SINGAPORE, March 7 (Reuters) - The initial reaction of Asian

stock investors to Donald Trump's election victory was clear:

sell, on worries his protectionist trade rhetoric could hurt the

region's export economies.

Long-term investors have since started to trade on Trump's

promises of tax cuts and higher infrastructure spending that

will stimulate U.S. growth and pull the world economy along, or

the reflation play.

Asian emerging stocks have risen more than

11 percent from a Dec. 23 low, above November's pre-Nov. 8

election levels though they have come off their highs on

prospects of an imminent U.S. interest rate hike.

"You can buy cyclical stocks in Asia and benefit from the

reflation trade," said Sat Duhra, an Asia fund manager at

Henderson Global Investors. "You don't have to buy exporters and

be exposed to the vagaries of U.S. policy."
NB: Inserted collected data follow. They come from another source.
/-! What a swap does beside the exchange of the banks. -/

/-- A frame bucket brought up to now at a rate. -/
def bucketAge (d : Dev) (rate burst : Nat) (b : Bucket) : Bucket :=
  if b.started then
    { b with tokens := min (atLeast1 burst * 1500000000) (b.tokens + rate * ((d.time.cclk : Int) - b.upd).toNat), upd := d.time.cclk }
  else b
/-- The meters of a spar brought up to now at the rates before the swap (R135); a policer that no frame has used yet has held its bursts. -/
def metersAge (d : Dev) (n : Nat) : Dev :=
  let fresh := ((d.listed 0x0512 n).filter (fun i => (SMap.get? (d.spar n).policers i).isNone)).map (fun i =>
    (i, ({ committed := d.tf 0x0512 n i 2 23 0 * 12000, peak := d.tf 0x0512 n i 3 23 0 * 12000, upd := d.time.cclk } : Policer)))
  let age := fun (a : Nat) (b : Bucket) => d.bucketAge (d.fget a 23 0) (d.fget a 31 24) b
  d.updSpar n (fun y => { y with
    policers := fresh.foldl (fun m p => SMap.put m p.1 p.2) (y.policers.map (fun p =>
      let cir := d.tf 0x0512 n p.1 0 20 0
      let pir := max cir (d.tf 0x0512 n p.1 1 20 0)
      let dt := ((d.time.cclk : Int) - p.2.upd).toNat
      (p.1, { committed := min (d.tf 0x0512 n p.1 2 23 0 * 12000) (p.2.committed + cir * dt)
              peak := min (d.tf 0x0512 n p.1 3 23 0 * 12000) (p.2.peak + pir * dt), upd := d.time.cclk })))
    mgmtBucket := age (Reg.PRS_MGMT_RATE n) y.mgmtBucket
    puntBuckets := y.puntBuckets.map (fun p => (p.1, age (Reg.PRS_PUNT_RATE n p.1) p.2))
    pcBucket := age (Reg.TEL_PC_RATE n) y.pcBucket })
/-- A lane at a swap (R78, R87, R89, R94), `old` the device before it. -/
def laneSwap (old d : Dev) (l : Nat) : Dev :=
  let st := d.laneState l
  let d1 :=
    if st = lsLow then d
    else if d.laneTest l then (if st = lsTest then d else d.laneTo l lsTest)
    else if st = lsTest ∨ (st = lsOff ∧ d.laneUsed l = true) then d.laneWait l
    else d
  let d2 := if d1.fget (Reg.LANE_TEST_CTRL l) 7 4 = old.fget (Reg.LANE_TEST_CTRL l) 7 4 then d1
    else ((d1.prbsClear l).updLane l (fun x => { x with chk := {} })).bset (Reg.LANE_RX_STATUS l) 4 false
  if d2.rd (Reg.LANE_TX_OVR l) = old.rd (Reg.LANE_TX_OVR l) then d2 else d2.laneOverride l
/-- A port at a swap: negotiation starts where the swap enables it, and no longer holds the lanes where it ends it
(R101), and the link follows its conditions (R99). -/
def portSwap (old d : Dev) (p : Nat) : Dev :=
  let on := fun (x : Dev) => x.bget (Reg.MAC_CFG p) 0 && x.bget (Reg.MAC_CFG p) 2
  let off := d.named p && old.bget (Reg.MAC_CFG p) 2 && !d.bget (Reg.MAC_CFG p) 2
  let d1 := if on d && !on old then d.anStart p else if off then d.groupLeaveWait p else d
  if d1.named p && !d1.isHalyard (p / 8) then d1.portEval p else d1
/-- An engine at a swap (R238, R244): a change of its class B settings abandons the running routine, a new list restarts a halted
context 0; an index past the new list starts at its first command. -/
def engineSwap (old d : Dev) (e : Nat) : Dev :=
  let regs := [Reg.CE_CFG e, Reg.CE_EVENT_EN e, Reg.CE_INLET_LIST e, Reg.CE_INLET_LEN e, Reg.CE_INLET_SEG e]
  let differs := fun (rs : List Nat) => rs.any (fun a => old.rd a != d.rd a)
  let d1 := if differs regs && (d.engine e).cur.isSome && !(d.engine e).committed then (d.abandon e false).inc (Reg.C_CE_AB_SWAP e) else d
  if !differs (regs.drop 2) then d1
  else if (d1.ctx e 0).state = 5 then
    (d1.updCtx e 0 (fun c => { c with state := 1, cmdIdx := 0 })).updEngine e (fun x => { x with hold := [] })
  else if d1.ctxCount e 0 ≤ (d1.ctx e 0).cmdIdx then d1.updCtx e 0 (fun c => { c with cmdIdx := 0 })
  else d1
/-- The interrupt controller at a swap (R380): requests follow their enables, and a pending source whose target or priority changed
comes to qualify. -/
def irqSwap (old d : Dev) : Dev :=
  let d1 := (upto 8).foldl (fun x t => x.requestOut t (old.request t)) d
  let moved := d1.pendSrcs.filter (fun s => d1.qualifies s && (old.targetOf s != d1.targetOf s || !old.qualifies s))
  moved.foldl cameToQualify d1
/-- A swap (R44, R48): the active bank takes the shadow values, and what depends on them follows. -/
def swapNow (old : Dev) : Dev :=
  let metered : List Nat := (old.tabs.filter (fun p => p.1 / 2 ^ 28 == 0x0512)).map (fun p => p.1 / 2 ^ 20 % 256)
  let d1 := ((old.spars.map (·.1) ++ metered).eraseDups.foldl metersAge old).queueSwap
  let d2 := (d1.swapped.wr Reg.GLB_IMG_ACTIVE_ID (d1.rd Reg.GLB_IMG_SHADOW_ID)).updCommit (fun c => { c with swap := false })
  let d3 := (d2.bset Reg.GLB_COMMIT_CTRL 0 d2.commit.arm.isSome).commitEvent 3
  let ns := (old.busySpars ++ d3.busySpars).eraseDups
  let ls := ns.flatMap (fun n => (upto 8).map (fun i => 8 * n + i))
  let d4 := ls.foldl (fun x p => portSwap old x p) (ls.foldl (fun x l => laneSwap old x l) d3)
  let d5 := (d4.engines.map (·.1)).foldl (fun x e => engineSwap old x e) d4
  let d6 : Dev := { d5 with spars := d5.spars.map (fun p => (p.1, { p.2 with badEntries := p.2.badEntries.filter (fun e => !e.2) })) }
  let d7 := (d6.spars.map (·.1)).foldl inSync (d6.slotEnd [])
  let d8 := (d7.upPorts.foldl ownerSync d7).pauseSyncAll
  let d9 := if d8.bget Reg.PTP_CFG 31 then d8 else d8.ppsDrive false
  (irqSwap old d9).irqSyncAll
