-- ==== Sys2Proof/Certificates/Slice0/Obligations.lean ====
section
/-!
DEFINITION. The statements about the model, each with the rules of the spec that it rests on and the choices of the model that it
rests on beside them.
-/
open Sys2Proof Sys2Proof.Machine Sys2Proof.Machine.Dev

/-- A step takes the command at the front of the queue and runs it on the state with the rest of the queue. With no command waiting
the sequencers and the frame memory go on (the model's choice, log 1): where neither has work nothing changes, and an engine that
alone fetches a microword executes it. -/
def Obligations.StepRunsFront : Prop :=
  (∀ (s : State) (c : Instr) (rest : List Instr), s.pending = c :: rest →
  step s = exec c { s with pending := rest }) ∧
  (∀ s : State, s.pending = [] → s.fmem.xfers = [] → (∀ e, microFetch s.toDev e = none) → step s = .next s) ∧
  (∀ (s t : State) (e : Nat) (i : Instr), s.pending = [] → s.engines.map (·.1) = [e] → microFetch s.toDev e = some i → exec i s = .next t →
    t.fmem.xfers = [] → step s = .next t)

/-- The state after reset is safe. Choices of the model: log 44. -/
def Obligations.ResetIsSafe : Prop := Safe State.reset

/-- Every step from a safe state leaves a safe state, with the queue one command shorter and the fuses as they were: frame memory
keeps its canonical form, no store and no report is left over (R388: reports are handled with the command; log 44). -/
def Obligations.StepKeepsSafe : Prop := ∀ s t : State, Safe s → step s = .next t →
  Safe t ∧ t.fuses = s.fuses ∧ t.pending = s.pending.tail

/-- LOS and LOL (R75, R78): the thresholds at their exact edges, levels in µV, times in CCLK and offsets in 0.1 ppm; the detector's
bit and event, the fall of a lane in DATA (or in TRAIN, for LOS) to WAIT_SIGNAL, and the way out of WAIT_SIGNAL when the signal
returns: to RESUME with held coefficients and QUICK_RESUME, else to TRAIN. Choices of the model: logs 15, 16. -/
def Obligations.LaneDetectors : Prop := ∀ (s : State) (l : Fin 1024) (level cclks run : Nat) (ppm : BitVec 16), Calm s →
  let rx := Reg.LANE_RX_STATUS l
  let away : Nat := if s.bget (Reg.LANE_TRAIN_CTRL l) 24 && (s.lane l).held then lsResume else lsTrain
  let det := Reg.LANE_DET_CFG l
  let dips := level < 2000 * s.fget det 7 0 ∧ 1500 ≤ cclks
  let rises := max (2000 * s.fget det 15 8) (2000 * s.fget det 7 0 + 10000) < level ∧ 15000 ≤ cclks
  let far := 10 * min 300 (s.fget det 27 16) < (sgn 16 ppm.toNat).natAbs
  Runs (.losAssert l level cclks) s (fun t => LaneFrame l s t ∧ (¬ dips → t = s) ∧ (dips → t.bget rx 0 = true ∧ (s.bget rx 0 = false →
    t.bget (Reg.LANE_EVENT l) 0 = true ∧
    t.laneState l = if s.laneState l = lsTrain ∨ s.laneState l = lsData then lsWait else s.laneState l))) ∧
  Runs (.lolAssert l ppm run) s (fun t => LaneFrame l s t ∧ t.fget rx 31 16 = ppm.toNat ∧
    (¬ far → run < 256 → OnlyRegs (fun a => a = rx) s t ∧ t.bget rx 1 = s.bget rx 1) ∧
    (far ∨ 256 ≤ run → t.bget rx 1 = true ∧ (s.bget rx 1 = false → t.bget rx 2 = false ∧
      t.bget (Reg.LANE_EVENT l) 1 = true ∧ (s.laneState l ≠ lsData → t.laneState l = s.laneState l) ∧
      (s.laneState l = lsData → s.bget rx 0 = true → t.laneState l = lsWait)))) ∧
  Runs (.losDeassert l level cclks) s (fun t => LaneFrame l s t ∧ (¬ rises → t = s) ∧ (rises → t.bget rx 0 = false ∧
    (s.laneState l ≠ lsWait → t.laneState l = s.laneState l) ∧
    (s.laneState l = lsWait → s.bget (Reg.MAC_CFG (s.groupBase l)) 2 = false → t.laneState l = away))) ∧
  Runs (.lolDeassert l ppm run) s (fun t => LaneFrame l s t ∧ t.fget rx 31 16 = ppm.toNat ∧
    (far ∨ run < 4096 → OnlyRegs (fun a => a = rx) s t ∧ t.bget rx 1 = s.bget rx 1) ∧
    (¬ far → 4096 ≤ run → t.bget rx 1 = false ∧ t.bget rx 2 = true ∧ (s.laneState l ≠ lsWait → t.laneState l = s.laneState l)))
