-- ==== Sys2Proof/Laws/Ops.lean ====
section
/-!
SUPPORT. The laws of the shared operations: what a read gives after a write, for registers and their fields, counters, tables,
the units and frame memory.
-/
namespace Sys2Proof.Machine.Dev

variable (d : Dev)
The rally in Asian shares has been led by cyclical sectors,

such as consumer-related companies, which typically thrive in

times of economic strength.

Materials stocks, for example, are up 15

percent from post-election lows, while utilities

have risen less than 9 percent.

DEFLATION TO INFLATION

Investors are more confident governments can boost growth

via fiscal policies and that inflation is picking up after a

long period of highly stimulative global monetary policies.

"What has started to change, which is giving people faith,

is that global growth is starting to spread," said Josh Crabb,

head of Asian equities at Old Mutual Global Investors.

"Asia is still very cheap, and people are buying into

markets like Taiwan and South Korea because they see them as

global growth trades."

Old Mutual's sterling-denominated Asia-Pacific fund, whose

biggest holdings include South Korea's Samsung Electronics

, Hong Kong-based Tencent Holdings and

Taiwan Semiconductor Manufacturing Co, returned 6.2

percent in January, compared with the benchmark's 3.9 percent.

Signs are that manufacturing, consumer demand and inflation

are picking up across Asia. The World Bank has also forecast 2.7

percent global growth this year, from 2.3 percent in 2016.

Taiwan and South Korea - which have led equity flows into

Asian emerging markets this year - could be vulnerable to U.S.

trade protectionism, but Henderson's Duhra said larger firms

such as Samsung and TSMC are "so far up the value chain that

they're not just commoditised tech companies."

With more of such companies and stronger current account

positions, North Asian markets are a better bet than Southeast

Asia, he said.

A more stable Chinese economy has also helped emerging Asia.

"The interaction of the Chinese economy with the rest of the

Asian economies is now extremely close," said Mark Wills, Asia

Pacific managing director of State Street Global Advisors, whose

emerging Asia equity fund returned a net 7.5 percent in dollar

terms in January compared with the benchmark's 5.9 percent.

"Markets are basking in the China growth story and have

discounted, for now, trade war threats."

Still, others are cautious.

Credit Suisse has downgraded Asian stocks to neutral,

warning that despite the region's positives the risk of

protectionism and a stronger dollar remain concerns.

Indonesia, with a widening current account deficit, and the

Philippines, with a worsening trade deficit, have seen the

biggest outflows this year.

Deutsche Bank Wealth Management Asia-Pacific chief

investment officer Tuan Huynh has reduced the region to a small

underweight from neutral, as it has exceeded its 12-month

target, but recommended buying on dips.